Yamal, a la espera de su tormenta perfecta
En el otro extremo del campo, la historia es distinta. Yamal llega al Mundial marcado por una lesión muscular que le cortó en seco la temporada 2025-26 con el Barcelona y sembró dudas sobre su presencia en la cita. No jugó ni un minuto en los amistosos previos y apenas tuvo un cameo de 19 minutos en el inesperado 0-0 ante Cabo Verde.
Cuando por fin pudo arrancar de inicio, en el 4-0 ante Arabia Saudí en Atlanta, España pareció otro equipo. Yamal abrió el marcador, agitó la banda, obligó a la defensa rival a vivir permanentemente en alerta. Con él, el ataque ganó profundidad, ritmo, amenaza.
Sin embargo, desde entonces, la chispa se ha encendido a medias. Frente a Austria, en la goleada de octavos que convirtió a España en la primera selección en alinear a dos adolescentes en un partido de eliminación directa desde la época de Pelé en 1958, dejó destellos de su regate endiablado. Pero contra Portugal volvió a encontrarse con su pesadilla particular: Nuno Mendes. Otra vez un duelo áspero, otra vez pocas ventajas claras, pese a la victoria por 1-0.
El resultado es llamativo: el extremo más temido del fútbol mundial encara los cuartos de final ante Bélgica sin haber dado todavía una sola asistencia en el torneo y con solo cinco ocasiones creadas en todo el Mundial. Para cualquiera sería un dato preocupante. Para él, un simple punto de partida.
Porque Yamal sabe que no está a su nivel habitual. Y no se esconde. En una entrevista con Mundo Deportivo lo dejó claro: es muy exigente consigo mismo, nunca se conforma con lo que hace y, después de casi dos meses parado, necesita minutos, ritmo, tocar balón. Lo repite como un mantra: seguir jugando, seguir sumando, seguir acumulando sensaciones hasta que llegue “ese” partido grande.
Y añade algo que resuena en cada vestuario campeón: lo que la gente recuerda empieza en octavos, cuartos, semifinales, final. Ahí es donde él se siente más motivado. Ahí, asegura, es donde mejor juega. Nunca ha sido “el mejor” de la fase de grupos. Prefiere los días en los que todo se decide.
Un aviso para Bélgica… y para el resto
La idea de un Yamal en plena ebullición a partir de ahora es una amenaza directa para Bélgica y un mensaje incómodo para cualquiera que siga vivo en el Mundial.

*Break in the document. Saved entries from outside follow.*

-- ==== Sys2Proof/Machine/Coll.lean ====
section
/-! DEFINITION. Shared operations of the collective engine: the tree, streams and windows, node additions, deliveries and the
progress of a bucket context (R234 to R256). -/

namespace Sys2Proof.Machine

/-! ## Slots -/

/-- An object of job slot `j` (R271). -/
def jsKey (j sub : Nat) : Nat := objKey (jsIx j) sub

/-- A job slot's record. -/
def State.cs (s : State) (j : Nat) : CollSlot := mget CollSlot.reset s.coll j

/-- Setting a job slot's record. -/
def State.setCs (s : State) (j : Nat) (x : CollSlot) : State := { s with coll := mset CollSlot.reset s.coll j x }

/-- Changing a job slot's record. -/
def State.modCs (s : State) (j : Nat) (f : CollSlot → CollSlot) : State := s.setCs j (f (s.cs j))

/-- SLOT_STATE: 0 UNASSIGNED, 1 IDLE, 2 ACTIVE, 3 RELEASING. -/
def State.jsState (s : State) (j : Nat) : Nat := s.rdN (jsKey j 4)

/-- The holder group's lead. -/
def State.holder (s : State) (j : Nat) : Nat := s.rdN (jsKey j 2) % 16

/-- Whether the slot is in bounded-loss mode. -/
def State.bounded (s : State) (j : Nat) : Bool := s.rdN (jsKey j 5) == 1

/-- Whether contributions of the slot are staged (R248). -/
def State.staged (s : State) (j : Nat) : Bool := s.rdN (jsKey j 6) == 1 || s.rdN (jsKey j 0x0F) != 0

/-- WINDOW. -/
def State.window (s : State) (j : Nat) : Nat := s.rdN (jsKey j 0x0C)

/-- The key of a context. -/
def collKey (step : Tag) (bucket : BitVec 16) : Nat := step.toNat * 65536 + bucket.toNat

/-- The key of a context. -/
def CollCtx.key (c : CollCtx) : Nat := collKey c.step c.bucket

/-- A context of a slot. -/
def State.collCtx (s : State) (j k : Nat) : Option CollCtx := mfind (s.cs j).ctxs k

/-- Setting a context of a slot. -/
def State.setCtx (s : State) (j : Nat) (c : CollCtx) : State :=
  s.modCs j fun x => { x with ctxs := mins c x.ctxs c.key }

/-- Changing a context of a slot. -/
def State.modCtx (s : State) (j k : Nat) (f : CollCtx → CollCtx) : State :=
  match s.collCtx j k with
  | none => s
  | some c => s.setCtx j (f c)

/-- Key `a` is key `b` or comes before it; steps compare as in R220 (R241, R249). -/
def keyLe (a b : Tag × BitVec 16) : Bool :=
  if a.1 = b.1 then decide (a.2.toNat ≤ b.2.toNat) else epochNewer b.1 a.1

/-! ## The tree (R244) -/

/-- ⌈log2 R⌉. -/
def treeLevels (R : Nat) : Nat := if R ≤ 1 then 0 else Nat.log2 (R - 1) + 1

/-- Trailing zero bits of a number below 2^fuel. -/
def trailingZeros : Nat → Nat → Nat
  | 0, _ => 0
  | f + 1, r => if r % 2 = 1 then 0 else trailingZeros f (r / 2) + 1

/-- The top level that rank `r` hosts; 0 when it hosts none. -/
def topLevel (r R : Nat) : Nat := if r = 0 then treeLevels R else trailingZeros 17 r

/-- The right rank of the node of level `l` at rank `r`. -/
def rightRank (r l R : Nat) : Option Nat := if r + 2 ^ (l - 1) < R then some (r + 2 ^ (l - 1)) else none

/-- The levels that a rank hosts, highest first. -/
def hostedLevels (r R : Nat) : List Nat := (List.range (topLevel r R)).reverse.map fun l => l + 1

/-- The rank to which the output of rank `r` goes. -/
def parentRank (r : Nat) : Nat := r - 2 ^ trailingZeros 17 r

/-- The ranks to which results go, highest level first (R246). -/
def downRanks (r R : Nat) : List Nat := (hostedLevels r R).filterMap fun l => rightRank r l R

/-- The last rank, beyond which a span ends, of the right child of level `l`. -/
def spanEnd (q l R : Nat) : Nat := min (q + 2 ^ (l - 1)) R

/-- Nodes that a rank hosts with two children. -/
def addingNodes (r R : Nat) : Nat := (downRanks r R).length

/-- The Reel of a slot by its sequence number. -/
def State.reelOf (s : State) (j : Nat) (step : Tag) : Option ReelSt := mfind (s.cs j).reels step.toNat

/-- Setting a Reel of a slot. -/
def State.setReel (s : State) (j : Nat) (r : ReelSt) : State :=
  s.modCs j fun x => { x with reels := mins r x.reels r.desc.step }

/-- RANK, or the voter index in a vote. -/
def State.cRank (s : State) (j : Nat) (c : CollCtx) : Nat :=
  match c.vote, s.reelOf j c.step with
  | true, some r => r.desc.areaC
  | _, _ => s.rdN (jsKey j 7)

/-- Member-table entries, or voters in a vote. -/
def State.cMembers (s : State) (j : Nat) (c : CollCtx) : List Nat :=
  match c.vote, s.reelOf j c.step with
  | true, some r => r.voters
  | _, _ => (s.cs j).members

/-- RANKS, or the number of voters in a vote. -/
def State.cRanks (s : State) (j : Nat) (c : CollCtx) : Nat :=
  match c.vote, s.reelOf j c.step with
  | true, some r => r.desc.areaD + 1
  | _, _ => s.rdN (jsKey j 8)

/-- The top level of this device in a context's tree. -/
def State.cTop (s : State) (j : Nat) (c : CollCtx) : Nat := topLevel (s.cRank j c) (s.cRanks j c)

/-- The fabric address of a member-table entry. -/
def entryAddrOf (e : Nat) : Nat := e % 2 ^ 24

/-- The member-table entry of a rank. -/
def State.cEntry (s : State) (j : Nat) (c : CollCtx) (r : Nat) : Nat := (s.cMembers j c).getD r 0

/-! ## Streams (R241, R247) -/

/-- The key of a stream: the peer's address and the packet type. -/
def streamKey (addr type : Nat) : Nat := addr % 2 ^ 24 * 16 + type

/-- A stream that goes out. -/
def CollSlot.out (x : CollSlot) (k : Nat) : OutStream := mget ⟨[], 0, 0⟩ x.outs k

/-- Setting a stream that goes out. -/
def CollSlot.setOut (x : CollSlot) (k : Nat) (o : OutStream) : CollSlot := { x with outs := mset ⟨[], 0, 0⟩ x.outs k o }

/-- A stream that comes in. -/
def CollSlot.inn (x : CollSlot) (k : Nat) : InStream := mget ⟨0, 0, none⟩ x.ins k

/-- Setting a stream that comes in. -/
def CollSlot.setIn (x : CollSlot) (k : Nat) (i : InStream) : CollSlot := { x with ins := mset ⟨0, 0, none⟩ x.ins k i }

/-- The TARGET of a control packet (R240). -/
def ctlTarget : Nat := 0xFFFFFFFFFFFF

/-- Whether a packet is a control packet. -/
def isCtl (p : Packet) : Bool := p.target == ctlTarget

/-- A control word (R240). -/
def ctlWord (kind flags level count elements consumed : Nat) : List Byte :=
  leBytes 1 kind ++ leBytes 1 flags ++ leBytes 2 level ++ leBytes 4 count ++ leBytes 4 elements ++ leBytes 4 consumed ++
  leBytes 16 0

/-- The fields of a control word. -/
structure Ctl where
  kind : Nat
  flags : Nat
  level : Nat
  count : Nat
  elements : Nat
  consumed : Nat
  deriving DecidableEq, Repr

/-- Reading a control word. -/
def readCtl (p : Packet) : Ctl :=
  let f (o n : Nat) : Nat := leNat ((p.payload.drop o).take n)
  ⟨f 0 1, f 1 1, f 2 2, f 4 4, f 8 4, f 12 4⟩

/-- A packet of a slot to the member with a given table entry. -/
def State.collPkt (s : State) (j entry type : Nat) (step : Tag) (bucket : BitVec 16) (target : Nat) (body : List Byte) :
    Packet :=
  { mkPacket type 1 (BitVec.ofNat 24 entry) (s.rdN (jsKey j 1)) (entry / 2 ^ 24 % 256) with
    step := step, bucket := bucket, target := target, length := body.length, payload := body }

/-- A control packet. -/
def State.collCtl (s : State) (j entry type : Nat) (step : Tag) (bucket : BitVec 16) (w : List Byte) : Packet :=
  s.collPkt j entry type step bucket ctlTarget w

/-- Injecting a packet of a slot at its router. -/
def State.collInject (s : State) (j : Nat) (p : Packet) : State := s.inject (j / 64) p

/-- Sending what a stream's window allows: control packets need no window (R247). -/
def sendQueue (j k w : Nat) : List Packet → State → State
  | [], s => s.modCs j fun x => x.setOut k { x.out k with queue := [] }
  | p :: ps, s =>
    let o := (s.cs j).out k
    if isCtl p then sendQueue j k w ps (s.collInject j p)
    else if o.sent - o.acked < w then
      sendQueue j k w ps ((s.modCs j fun x => x.setOut k { o with sent := o.sent + 1 }).collInject j p)
    else s.modCs j fun x => x.setOut k { o with queue := p :: ps }

/-- A packet put on a stream in order. -/
def State.pushOut (s : State) (j : Nat) (p : Packet) : State :=
  let k := streamKey p.dest.toNat p.type.toNat
  sendQueue j k (s.window j) (((s.cs j).out k).queue ++ [p]) s

/-- Segments of bucket `b` consumed from a stream: a WINDOW packet that names it at least every WINDOW / 2 and at the end of
a bucket (R240, R247). -/
def State.consume (s : State) (j k entry n : Nat) (b : Tag × BitVec 16) (last : Bool) : State :=
  let i := (s.cs j).inn k
  let c := i.consumed + n
  if s.window j / 2 ≤ c - i.told ∨ (last = true ∧ c ≠ i.told) then
    (s.modCs j fun x => x.setIn k { i with consumed := c, told := c }).collInject j
      (s.collCtl j entry (k % 16) b.1 b.2 (ctlWord 2 0 0 0 0 (c % 2 ^ 32)))
  else s.modCs j fun x => x.setIn k { i with consumed := c }

/-- The entry of the member table with an address, for answers to a stream. -/
def State.entryOf (s : State) (j addr : Nat) : Nat :=
  match (s.cs j).members.find? fun e => entryAddrOf e == addr with
  | some e => e
  | none => addr

/-- Consuming from the stream with a key. -/
def State.consumeOn (s : State) (j stream n : Nat) (b : Tag × BitVec 16) (last : Bool) : State :=
  s.consume j stream (s.entryOf j (stream / 16)) n b last

/-- Consuming a packet, a control packet as no segment. -/
def State.consumePkt (s : State) (j : Nat) (p : Packet) : State :=
  s.consumeOn j (streamKey p.src.toNat p.type.toNat) (b2n (!isCtl p)) (p.step, p.bucket) true

/-- A slot's late drop (R249, R259, R263), which still counts as consumed. What is late may be the last of its bucket, so its
consumption is told at once (R247). -/
def State.lateDrop (s : State) (j : Nat) (p : Packet) : State := (s.count (jsKey j 0x18) 1).consumePkt j p

/-- A packet dropped under R237 or R267. -/
def State.collDrop (s : State) : State := s.count (objKey 0x2600 3) 1

/-! ## Segments -/

/-- The FP32 codes of a segment. -/
def segWords : List Byte → List Word32
  | a :: b :: c :: d :: rest => BitVec.ofNat 32 (leNat [a, b, c, d]) :: segWords rest
  | _ => []

/-- A segment's bytes. -/
def wordsSeg (ws : List Word32) : List Byte := ws.flatMap fun w => leBytes 4 w.toNat

/-- A node's addition of two elements by RNE; ZERO-ELEMENT replaces a NaN that the addition itself creates, not one that an
operand brings (R245, R256). -/
def nodeAdd (zeroNan : Bool) (a b : Word32) : Word32 × Flg × Nat :=
  let (v, f) := (ofF32 false a).add false (ofF32 false b)
  let (r, g) := toF32 .rne false v
  if zeroNan && v.isNan && !(ofF32 false a).isNan && !(ofF32 false b).isNan then (0#32, f ||| g, 1) else (r, f ||| g, 0)

/-- Element-wise sums of two segments: codes, flags and replacements. -/
def addWords (zeroNan : Bool) : List Word32 → List Word32 → List Word32 × Flg × Nat
  | a :: as, b :: bs =>
    let (r, f, n) := nodeAdd zeroNan a b
    let (rs, g, m) := addWords zeroNan as bs
    (r :: rs, f ||| g, n + m)
  | _, _ => ([], 0#4, 0)

/-- An exact quotient by a positive count, with a sticky bit below 2^-64 of the significand. -/
def numDiv (v : Num) (n : Nat) : Num :=
  match v with
  | .fin s m e =>
    let k := 64 + Nat.log2 (n + 1)
    let q := m * 2 ^ k / n
    .fin s (2 * q + (if m * 2 ^ k % n = 0 then 0 else 1)) (e - k - 1)
  | v => v

/-- An element of the result: sum / COUNT for MEAN, +0 for COUNT 0 (R245). -/
def meanWord (mean : Bool) (count : Nat) (w : Word32) : Word32 × Flg :=
  if count = 0 then (0#32, 0#4)
  else if mean then toF32 .rne false (numDiv (ofF32 false w) count)
  else (w, 0#4)

/-- A segment of the result. -/
def meanWords (mean : Bool) (count : Nat) : List Word32 → List Word32 × Flg
  | [] => ([], 0#4)
  | w :: ws =>
    let (r, f) := meanWord mean count w
    let (rs, g) := meanWords mean count ws
    (r :: rs, f ||| g)

/-- Whether a code is a NaN. -/
def wordNan (w : Word32) : Bool := (ofF32 false w).isNan

/-- Flags of node additions and divisions (R245). -/
def State.routerFlags (s : State) (j : Nat) (f : Flg) : State :=
  s.wrN (jsKey j 0x1C) (s.rdN (jsKey j 0x1C) ||| f.toNat)

/-- Segments of `n` bytes. -/
def segCount (n : Nat) : Nat := (n + 4095) / 4096

/-- Bytes of segment `k` of `n` bytes. -/
def segSize (n k : Nat) : Nat := min 4096 (n - 4096 * k)

/-- Bytes of a bucket, from the descriptor or an OPEN. -/
def CollCtx.bytes (c : CollCtx) : Nat :=
  match c.desc with
  | some d => 4 * d.length
  | none =>
    match (c.nodes.map Prod.snd).findSome? fun n => n.right.opened with
    | some o => 4 * o.2
    | none => 0

/-! ## Extents (R260) -/

/-- The counts of an extent table. -/
def extentCounts (m : Mem) (addr R : Nat) : List Nat := (List.range R).map fun r => m.readLE (addr + 4 * r) 4

/-- The byte range of rank `r`'s extent: first and end. -/
def extentOf (counts : List Nat) (r : Nat) : Nat × Nat :=
  let a := (counts.take r).sum
  (4 * a, 4 * (a + counts.getD r 0))

/-- The bytes of [a, a + bs.length) that lie in [lo, hi): their first offset and the bytes. -/
def clipBytes (a : Nat) (bs : List Byte) (lo hi : Nat) : Nat × List Byte :=
  let f := max a lo
  (f, (bs.drop (f - a)).take (min (a + bs.length) hi - f))

/-! ## Deliveries (R237, R238) -/

/-- The context that a slot's packets name on this device (R235). -/
def State.holderId (s : State) (j : Nat) : Nat := (s.cs j).members.getD (s.rdN (jsKey j 7)) 0 / 2 ^ 24 % 256

/-- The holder's context entry. -/
def State.holderCtx (s : State) (j : Nat) : Ctx := mget Ctx.reset s.ctxs (s.holderId j)

/-- Whether deliveries to a holder's context are refused (R195). -/
def CtxState.refusesDelivery : CtxState → Bool
  | .free | .teardown | .retired => true
  | .swapped | .loading | .resident | .evicting => false

/-- Whether bytes for an address must be held: scratchpad, with the context not RESIDENT. -/
def State.mustHold (s : State) (j a : Nat) : Bool := decide (hbmEnd ≤ a) && (s.holderCtx j).state != .resident

/-- Whether bytes for the holder of a slot may land: a context takes them, and they lie in its group's memory. -/
def State.collLands (s : State) (j a n : Nat) (x : Ctx) : Bool :=
  !x.state.refusesDelivery && s.inGroupMem (s.holder j) a n

/-- The member partition whose load does not allow a collective delivery (R290). -/
def State.strayAt (s : State) (j a n : Nat) : Option Nat :=
  (s.members (s.holder j)).find? fun p => !s.loadAllows p a n none

/-- Bytes delivered for context `x` of the holder group, and whether they have been performed: dropped and counted where no
context takes them or where they may not land (R237), or where a load does not allow them (R290). -/
def State.collPut (s : State) (j a : Nat) (bs : List Byte) (x : Ctx) : State × Bool :=
  if bs.isEmpty then (s, true)
  else if s.collLands j a bs.length x = false then (s.collDrop, false)
  else
    match s.strayAt j a bs.length with
    | some p => (s.loadStray p, false)
    | none => (s.writeBytes a bs, true)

Si el extremo alcanza su pico justo cuando el torneo entra en su tramo decisivo, España sumará al mejor defensor joven del campeonato a un atacante llamado a romper partidos por sí solo.
Ya ocurrió en la Eurocopa 2024: Yamal apareció cuando más quemaba el balón y empujó a España hacia el título. Hoy, el escenario se parece peligrosamente. Con Cubarsí consolidado como figura “de época” en la retaguardia y el 19 preparado para encenderse cuando la presión sea máxima, la pregunta ya no es si están listos para este Mundial.
La pregunta es quién se atreve a frenarlos ahora.